The tummy assessment was unsurprising. 11fw + was what Lyndsey also found at rest. Tension was awful as her hand also sank down to my bowel. On contraction when I did a crunch, above the belly button was 4 fw, at the belly button was 8 fw and below was 6 fw. Lyndsey had the impression my tummy looked better in standing but we both agreed there was next to no elasticity in the skin, particularly above my waistband and below my belly button. As Lyndsey pointed out, this could get worse as we improve the tummy itself and the only way this will be fixed will be when I have surgery.
I was asked to fill out the outcome measures as a mark of where I’m at mentally. I have been filling in two regularly for Gráinne, but by the time I’m finished, I wouldn’t be surprised if there wasn’t a single pelvic health outcome measure that I haven’t completed!!
We were then able to go into the hospital gym to try out some exercises. Lyndsey had spoken to Gráinne and they had come up with a plan. It once again dawned on me how lucky I am – how many people do you hear of who end up with a team of physios all more than willing to collaborate and work together in your best interests?
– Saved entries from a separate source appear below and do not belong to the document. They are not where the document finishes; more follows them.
-- ==== Sys2Proof/Certificates/Slice0/Obligations.lean ====
section
/-! DEFINITION. The statements about the model. Each docstring names the rule of spec/ it rests on; where a statement
rests on a decision the spec marks as its own, or on a choice of the model, the docstring says so. -/

open Sys2Proof Sys2Proof.Machine

/-! ### Decoding the host's command lines -/

/-- Decoding an encoded operation gives it back, for every operation and every operand (30_encoding.md R64; the syntax is
the spec's decision D28, the spelling the model's, log 10 and log 11). -/
def Obligations.DecodingAnEncodedOperationGivesItBack : Prop :=
  ∀ i : Instr, decode (encode i) = .op i

/-- A few lines in the syntax of 30_encoding.md R64 (D28), byte by byte: `wrreg 0x00400020, 0x00340034`, `tx [0x41, 0x54]`,
`delay_us 50`, `idle  ; c` with a comment, and `tx []`. That a line is ASCII bytes and which bytes separate is the model's
choice (log 10). -/
def Obligations.SampleCommandLinesDecode : Prop :=
  decode [0x77, 0x72, 0x72, 0x65, 0x67, 0x20, 0x30, 0x78, 0x30, 0x30, 0x34, 0x30, 0x30, 0x30, 0x32, 0x30, 0x2C, 0x20,
      0x30, 0x78, 0x30, 0x30, 0x33, 0x34, 0x30, 0x30, 0x33, 0x34] = .op (.regWrite 0x00400020 0x00340034) ∧
  decode [0x74, 0x78, 0x20, 0x5B, 0x30, 0x78, 0x34, 0x31, 0x2C, 0x20, 0x30, 0x78, 0x35, 0x34, 0x5D] =
    .op (.transmit [0x41, 0x54]) ∧
  decode [0x64, 0x65, 0x6C, 0x61, 0x79, 0x5F, 0x75, 0x73, 0x20, 0x35, 0x30] = .op (.delay .us 50) ∧
  decode [0x69, 0x64, 0x6C, 0x65, 0x20, 0x20, 0x3B, 0x20, 0x63] = .op .restoreIdle ∧
  decode [0x74, 0x78, 0x20, 0x5B, 0x5D] = .op (.transmit [])

/-- A line whose first word is no command name of R64's table is `Unmodelled` under that name, whatever white space stands
before it and whatever follows it: nothing, or any line that goes on with a byte of no word (60_exceptions.md R111; the
refusal is the spec's decision D22, the lexical form the model's, log 10). -/
def Obligations.UnknownCommandNamesAreUnmodelled : Prop :=
  ∀ (blanks name rest : List Byte), (∀ c ∈ blanks, isBlankByte c = true) → name ≠ [] →
    (∀ c ∈ name, isWordByte c = true) → (∀ c ∈ rest.head?, isWordByte c = false) → (∀ k : Keyword, k.text ≠ name) →
    decode (blanks ++ name ++ rest) = .unmodelled name

/-! ### The step -/

/-- A step runs the decoded operation: with no LINE_INIT under way, a step at a state whose first command line decodes
to `i` is `exec i` at that state without the line (60_exceptions.md R121, 70_reset_and_hazards.md R137; the queue of
lines is the model's, log 9). -/
def Obligations.StepRunsTheDecodedOperation : Prop :=
  ∀ (s : State) (line : List Byte) (rest : List (List Byte)) (i : Instr),
    s.polling = false → s.host = line :: rest → decode line = .op i → step s = exec i { s with host := rest }

/-- What a step does when the host gives it no operation: it waits unchanged without a line, passes over a line without
an operation, and refuses a line the table does not have (70_reset_and_hazards.md R126, 60_exceptions.md R111). The queue of
lines is the model's (log 9), a line without an operation is its choice (log 10), and that a waiting step leaves the whole
state as it is, `Now` included, is its deduction (log 20). -/
def Obligations.StepWithoutAnOperation : Prop :=
  ∀ s : State, s.Enabled → s.polling = false →
    (s.host = [] → step s = .next s) ∧
    (∀ line rest, s.host = line :: rest → decode line = .blank → step s = .next { s with host := rest }) ∧
    (∀ line rest name, s.host = line :: rest → decode line = .unmodelled name → step s = .refused (.unmodelled name))

/-- While LINE_INIT polls, a step goes on with it, whatever the host has queued (70_reset_and_hazards.md R137; that one
step is one iteration is the model's choice, log 15). -/
def Obligations.StepContinuesAPollingLineInit : Prop :=
  ∀ s : State, s.polling = true → step s = exec .lineInit s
Unbelievable.
The basic exercises all have their place, but as I’ve said before, they are the ones I hate – they make me feel incapable and like I’m really weak. I expected to do progressions of these – such as introducing resistance to the likes of clams or glute bridges. The fact I was able to do things like birddog with resistance, bear holds and lunges with theraband was a pleasant surprise – I was starting at a further point than last time. To me, that indicates things will hopefully move quicker, and I will progress sooner, which is everything I hoped for this time around. The reigns are firmly on at this point so I’m only to do rehab 3 - 4 times per week, but I expected that. Plus, it’s harder to fit in with two kids so probably not a bad thing!
I came out of the appointment with my confidence back. It’s amazing what seeing someone in person and being able to try things out while being assessed does for your mindset. I had taken being in person consults for granted. I think the toll my second pregnancy had taken on me mentally during lockdown and the fact I had only been seen twice in person throughout the entire duration had also played a part. Don’t get me wrong, I have made great progress through previous virtual appointments, but when you’re dealing with something physical, there is no substitute for someone being able to put their hands on you.
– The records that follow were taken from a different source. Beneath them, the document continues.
-- ==== Sys2Proof/Laws/PerInstr.lean ====
section
/-! SUPPORT. Statements made for each instruction. `RoundTrip`: decoding an instruction's command line gives it back. -/

namespace Sys2Proof.Laws.RoundTrip

/-- Decoding the encoded instruction gives it back. -/
def Statement (i : Instr) : Prop := decode (encode i) = .op i

theorem regRead (o : Word) : Statement (.regRead o) := by
  rw [Statement, encode, unaryText, decode_args, lexLine_numberText]
  simp only [operationOf, operandOf_numberText, Option.map_some]

theorem regWrite (o v : Word) : Statement (.regWrite o v) := by
  rw [Statement, encode, binaryText, decode_args, lexLine_two]
  simp only [operationOf, operandOf_numberText]

theorem readPins : Statement .readPins := decode_nullary .rdpins

theorem writePins (d : Half) : Statement (.writePins d) := by
  rw [Statement, encode, unaryText, decode_args, lexLine_numberText]
  simp only [operationOf, operandOf_numberText, Option.map_some]

theorem writePins2 (hi lo : Half) : Statement (.writePins2 hi lo) := by
  rw [Statement, encode, binaryText, decode_args, lexLine_two]
  simp only [operationOf, operandOf_numberText]

theorem setDirections (m : Half) : Statement (.setDirections m) := by
  rw [Statement, encode, unaryText, decode_args, lexLine_numberText]
  simp only [operationOf, operandOf_numberText, Option.map_some]

theorem setBase (p : Byte) : Statement (.setBase p) := by
  rw [Statement, encode, unaryText, decode_args, lexLine_numberText]
  simp only [operationOf, operandOf_numberText, Option.map_some]

theorem encodeByte (b : Byte) : Statement (.encodeByte b) := by
  rw [Statement, encode, unaryText, decode_args, lexLine_numberText]
  simp only [operationOf, operandOf_numberText, Option.map_some]

theorem emitElement (e : Byte) : Statement (.emitElement e) := by
  rw [Statement, encode, unaryText, decode_args, lexLine_numberText]
  simp only [operationOf, operandOf_numberText, Option.map_some]

theorem emitFrame (b : Byte) : Statement (.emitFrame b) := by
  rw [Statement, encode, unaryText, decode_args, lexLine_numberText]
  simp only [operationOf, operandOf_numberText, Option.map_some]

theorem ctsCheck : Statement .ctsCheck := decode_nullary .ctscheck

theorem restoreIdle : Statement .restoreIdle := decode_nullary .idle

theorem transmit (buf : List Byte) : Statement (.transmit buf) := by
  rw [Statement, encode, decode_args, operationOf, bufferOf_text, Option.map_some]

theorem lineInit : Statement .lineInit := decode_nullary .init

theorem delay (unit : TimeUnit) (n : Nat) : Statement (.delay unit n) := by
  cases unit with
  | us =>
    rw [Statement, encode, unaryText, decode_args, lexLine_numberText]
    simp only [operationOf, numberOf_numberText, Option.map_some]
  | ms =>
    rw [Statement, encode, unaryText, decode_args, lexLine_numberText]
    simp only [operationOf, numberOf_numberText, Option.map_some]

theorem now : Statement .now := decode_nullary .now

end Sys2Proof.Laws.RoundTrip
end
Getting started was one of the most important things to me. The apprehension of not knowing what the diagnosis was and where I would be rehab wise, was only going to be counteracted by the fact I would be back in control once I got started. I am the master of my own fate now – the progress will be dependent on me putting in the work. As I’ve said before, this is what I thrive on – the pressure I put on myself to succeed and the fact I will work harder than ever to ensure that I do. The goals I have set this time around are ambitious and will be challenging, but I have plenty of time and to be honest, I need a challenge to remain focused. Rehab 2.0/Operation Abs of Steel starts now.